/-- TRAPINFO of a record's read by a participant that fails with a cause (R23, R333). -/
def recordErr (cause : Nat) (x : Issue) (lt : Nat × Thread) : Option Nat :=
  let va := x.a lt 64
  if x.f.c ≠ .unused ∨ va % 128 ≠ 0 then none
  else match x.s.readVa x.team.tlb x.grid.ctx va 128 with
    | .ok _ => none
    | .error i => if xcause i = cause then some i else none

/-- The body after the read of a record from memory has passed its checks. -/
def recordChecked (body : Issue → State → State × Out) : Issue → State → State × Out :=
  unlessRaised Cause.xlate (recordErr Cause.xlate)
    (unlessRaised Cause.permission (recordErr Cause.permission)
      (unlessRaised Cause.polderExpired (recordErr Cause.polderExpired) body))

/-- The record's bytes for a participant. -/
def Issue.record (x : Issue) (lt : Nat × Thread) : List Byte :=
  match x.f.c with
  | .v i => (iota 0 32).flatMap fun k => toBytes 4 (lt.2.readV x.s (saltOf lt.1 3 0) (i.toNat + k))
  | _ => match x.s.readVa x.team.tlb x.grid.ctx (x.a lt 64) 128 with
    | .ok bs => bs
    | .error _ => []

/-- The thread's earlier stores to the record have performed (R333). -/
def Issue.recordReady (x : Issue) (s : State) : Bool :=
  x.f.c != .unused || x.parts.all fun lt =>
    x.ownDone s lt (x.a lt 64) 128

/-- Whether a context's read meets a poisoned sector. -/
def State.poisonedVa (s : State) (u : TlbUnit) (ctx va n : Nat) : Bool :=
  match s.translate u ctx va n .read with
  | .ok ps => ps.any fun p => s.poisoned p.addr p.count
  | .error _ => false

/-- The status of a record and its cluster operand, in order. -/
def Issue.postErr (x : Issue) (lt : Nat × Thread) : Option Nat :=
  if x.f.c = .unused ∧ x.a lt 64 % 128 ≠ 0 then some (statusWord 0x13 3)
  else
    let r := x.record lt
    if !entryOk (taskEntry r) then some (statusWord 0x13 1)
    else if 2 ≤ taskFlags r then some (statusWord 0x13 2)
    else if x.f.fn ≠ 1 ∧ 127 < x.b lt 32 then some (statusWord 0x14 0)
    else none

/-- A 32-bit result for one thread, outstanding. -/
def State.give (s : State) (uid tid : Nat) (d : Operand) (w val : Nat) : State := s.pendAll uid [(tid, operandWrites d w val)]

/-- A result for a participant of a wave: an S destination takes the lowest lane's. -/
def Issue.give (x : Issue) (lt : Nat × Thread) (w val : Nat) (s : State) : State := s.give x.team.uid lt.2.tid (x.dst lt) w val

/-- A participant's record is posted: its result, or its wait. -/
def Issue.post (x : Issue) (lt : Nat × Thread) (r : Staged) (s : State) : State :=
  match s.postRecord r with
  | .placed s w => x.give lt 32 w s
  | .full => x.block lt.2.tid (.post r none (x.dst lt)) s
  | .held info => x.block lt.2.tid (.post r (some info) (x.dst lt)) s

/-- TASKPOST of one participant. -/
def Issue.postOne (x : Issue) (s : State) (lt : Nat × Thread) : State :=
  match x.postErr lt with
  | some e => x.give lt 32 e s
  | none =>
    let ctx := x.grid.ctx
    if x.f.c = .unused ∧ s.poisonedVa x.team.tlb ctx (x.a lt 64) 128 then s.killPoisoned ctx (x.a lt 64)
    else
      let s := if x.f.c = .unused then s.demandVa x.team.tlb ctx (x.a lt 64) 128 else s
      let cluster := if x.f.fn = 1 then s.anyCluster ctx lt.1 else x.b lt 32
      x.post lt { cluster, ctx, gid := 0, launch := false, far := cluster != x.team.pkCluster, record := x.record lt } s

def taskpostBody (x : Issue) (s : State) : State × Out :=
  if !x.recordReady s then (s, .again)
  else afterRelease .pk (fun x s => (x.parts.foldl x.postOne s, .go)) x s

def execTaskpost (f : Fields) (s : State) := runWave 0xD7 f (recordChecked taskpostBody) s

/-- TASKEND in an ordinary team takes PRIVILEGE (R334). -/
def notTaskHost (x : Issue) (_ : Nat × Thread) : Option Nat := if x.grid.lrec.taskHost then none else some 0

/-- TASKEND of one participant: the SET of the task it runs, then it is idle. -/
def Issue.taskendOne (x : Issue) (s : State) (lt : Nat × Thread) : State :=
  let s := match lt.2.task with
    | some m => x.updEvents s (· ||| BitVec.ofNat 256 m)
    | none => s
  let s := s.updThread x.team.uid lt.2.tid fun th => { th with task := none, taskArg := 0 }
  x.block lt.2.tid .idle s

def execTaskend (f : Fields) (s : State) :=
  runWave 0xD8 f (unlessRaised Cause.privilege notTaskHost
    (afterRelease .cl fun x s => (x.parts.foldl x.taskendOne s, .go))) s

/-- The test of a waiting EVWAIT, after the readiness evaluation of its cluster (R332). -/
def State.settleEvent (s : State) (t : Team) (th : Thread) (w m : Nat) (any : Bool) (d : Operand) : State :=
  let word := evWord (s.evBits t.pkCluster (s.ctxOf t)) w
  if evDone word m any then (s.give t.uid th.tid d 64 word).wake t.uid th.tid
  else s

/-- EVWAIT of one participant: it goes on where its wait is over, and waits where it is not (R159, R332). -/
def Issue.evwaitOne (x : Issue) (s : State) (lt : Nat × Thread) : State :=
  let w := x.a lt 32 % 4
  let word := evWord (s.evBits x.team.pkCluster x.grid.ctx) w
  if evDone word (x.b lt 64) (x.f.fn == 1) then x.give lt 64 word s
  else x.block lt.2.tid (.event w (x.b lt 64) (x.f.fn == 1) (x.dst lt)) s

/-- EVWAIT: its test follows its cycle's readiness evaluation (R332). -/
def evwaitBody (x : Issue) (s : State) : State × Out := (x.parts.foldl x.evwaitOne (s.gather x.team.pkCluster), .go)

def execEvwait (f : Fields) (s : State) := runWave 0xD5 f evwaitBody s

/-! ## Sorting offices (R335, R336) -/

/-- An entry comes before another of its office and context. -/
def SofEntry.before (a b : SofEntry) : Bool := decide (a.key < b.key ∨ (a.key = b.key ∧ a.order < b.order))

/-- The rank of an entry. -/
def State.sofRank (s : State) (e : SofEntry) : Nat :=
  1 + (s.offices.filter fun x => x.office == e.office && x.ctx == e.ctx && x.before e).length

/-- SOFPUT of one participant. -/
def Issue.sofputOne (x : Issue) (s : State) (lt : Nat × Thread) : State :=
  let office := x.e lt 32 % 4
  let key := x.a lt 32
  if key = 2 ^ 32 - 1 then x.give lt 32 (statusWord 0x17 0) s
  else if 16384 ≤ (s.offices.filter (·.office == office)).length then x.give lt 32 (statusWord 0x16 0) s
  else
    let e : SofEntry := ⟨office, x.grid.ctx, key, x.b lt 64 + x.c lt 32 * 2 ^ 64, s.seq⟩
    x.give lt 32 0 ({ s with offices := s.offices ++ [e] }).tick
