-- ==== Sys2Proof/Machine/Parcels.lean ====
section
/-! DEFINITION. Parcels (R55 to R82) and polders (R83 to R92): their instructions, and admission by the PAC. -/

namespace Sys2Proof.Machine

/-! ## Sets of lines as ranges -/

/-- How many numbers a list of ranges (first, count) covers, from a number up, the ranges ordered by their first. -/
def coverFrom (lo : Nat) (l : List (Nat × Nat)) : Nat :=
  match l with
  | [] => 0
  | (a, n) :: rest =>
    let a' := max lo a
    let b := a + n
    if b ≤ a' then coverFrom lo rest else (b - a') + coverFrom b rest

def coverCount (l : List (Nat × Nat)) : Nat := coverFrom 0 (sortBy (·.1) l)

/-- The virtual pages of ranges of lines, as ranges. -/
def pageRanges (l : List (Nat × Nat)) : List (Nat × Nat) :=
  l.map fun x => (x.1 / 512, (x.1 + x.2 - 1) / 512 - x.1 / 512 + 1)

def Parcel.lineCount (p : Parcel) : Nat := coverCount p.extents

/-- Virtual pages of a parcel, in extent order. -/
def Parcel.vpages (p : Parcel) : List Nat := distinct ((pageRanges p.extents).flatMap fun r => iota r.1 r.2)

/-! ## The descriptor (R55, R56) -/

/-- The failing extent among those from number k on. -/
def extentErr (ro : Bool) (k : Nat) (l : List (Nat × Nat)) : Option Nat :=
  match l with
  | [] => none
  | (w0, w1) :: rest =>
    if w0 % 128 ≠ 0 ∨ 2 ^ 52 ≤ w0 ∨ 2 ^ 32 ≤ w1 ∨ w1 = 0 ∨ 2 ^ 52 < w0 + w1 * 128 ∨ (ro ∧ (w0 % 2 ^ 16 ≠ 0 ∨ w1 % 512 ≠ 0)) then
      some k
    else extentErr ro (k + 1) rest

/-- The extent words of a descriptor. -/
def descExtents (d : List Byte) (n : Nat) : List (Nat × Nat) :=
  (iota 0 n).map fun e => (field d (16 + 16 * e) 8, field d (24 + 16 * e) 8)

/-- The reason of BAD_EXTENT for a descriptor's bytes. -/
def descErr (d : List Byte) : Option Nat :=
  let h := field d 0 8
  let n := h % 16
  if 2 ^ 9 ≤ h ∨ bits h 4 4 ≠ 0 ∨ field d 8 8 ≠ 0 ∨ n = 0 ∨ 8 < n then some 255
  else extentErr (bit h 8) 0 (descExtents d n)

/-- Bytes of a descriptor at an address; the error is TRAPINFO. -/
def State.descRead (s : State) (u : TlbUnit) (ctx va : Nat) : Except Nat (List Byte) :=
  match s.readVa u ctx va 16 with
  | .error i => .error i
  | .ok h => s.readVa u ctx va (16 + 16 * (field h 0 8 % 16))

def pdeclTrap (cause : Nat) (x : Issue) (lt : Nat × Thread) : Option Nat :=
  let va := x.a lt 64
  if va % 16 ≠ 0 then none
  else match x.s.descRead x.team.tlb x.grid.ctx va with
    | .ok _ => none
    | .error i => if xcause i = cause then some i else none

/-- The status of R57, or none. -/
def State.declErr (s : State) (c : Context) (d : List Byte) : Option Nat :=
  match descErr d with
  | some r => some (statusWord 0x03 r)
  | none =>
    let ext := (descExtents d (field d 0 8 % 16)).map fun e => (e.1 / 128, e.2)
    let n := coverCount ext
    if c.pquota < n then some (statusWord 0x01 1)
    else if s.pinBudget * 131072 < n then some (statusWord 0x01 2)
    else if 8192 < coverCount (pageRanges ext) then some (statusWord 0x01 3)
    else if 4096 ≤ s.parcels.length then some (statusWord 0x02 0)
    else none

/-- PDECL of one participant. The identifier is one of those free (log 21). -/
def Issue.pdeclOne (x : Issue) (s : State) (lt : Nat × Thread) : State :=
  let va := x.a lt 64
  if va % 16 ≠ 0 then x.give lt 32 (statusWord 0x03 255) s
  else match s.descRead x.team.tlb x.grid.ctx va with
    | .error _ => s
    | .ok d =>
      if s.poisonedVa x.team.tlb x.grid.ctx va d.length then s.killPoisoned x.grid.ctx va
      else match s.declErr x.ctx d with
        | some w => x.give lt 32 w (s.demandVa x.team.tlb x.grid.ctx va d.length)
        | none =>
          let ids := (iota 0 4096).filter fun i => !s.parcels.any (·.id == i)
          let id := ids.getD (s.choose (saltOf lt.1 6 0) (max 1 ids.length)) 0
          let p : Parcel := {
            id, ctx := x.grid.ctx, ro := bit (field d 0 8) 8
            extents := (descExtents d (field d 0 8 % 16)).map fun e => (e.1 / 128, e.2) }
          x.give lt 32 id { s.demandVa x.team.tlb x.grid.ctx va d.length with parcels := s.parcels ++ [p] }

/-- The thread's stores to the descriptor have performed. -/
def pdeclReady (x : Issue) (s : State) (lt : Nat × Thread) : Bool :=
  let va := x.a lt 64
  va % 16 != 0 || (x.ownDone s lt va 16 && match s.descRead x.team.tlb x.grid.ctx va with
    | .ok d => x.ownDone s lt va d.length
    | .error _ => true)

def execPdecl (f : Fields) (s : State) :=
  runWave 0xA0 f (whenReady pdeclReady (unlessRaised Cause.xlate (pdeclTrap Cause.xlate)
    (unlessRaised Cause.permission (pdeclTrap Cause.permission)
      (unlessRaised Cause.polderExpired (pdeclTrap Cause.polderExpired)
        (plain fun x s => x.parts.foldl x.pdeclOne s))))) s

* _Exercise brief_
Looking at the entries above, say how many lines hold the word "afterRelease". Offer no other text.

* _Expected answer_
2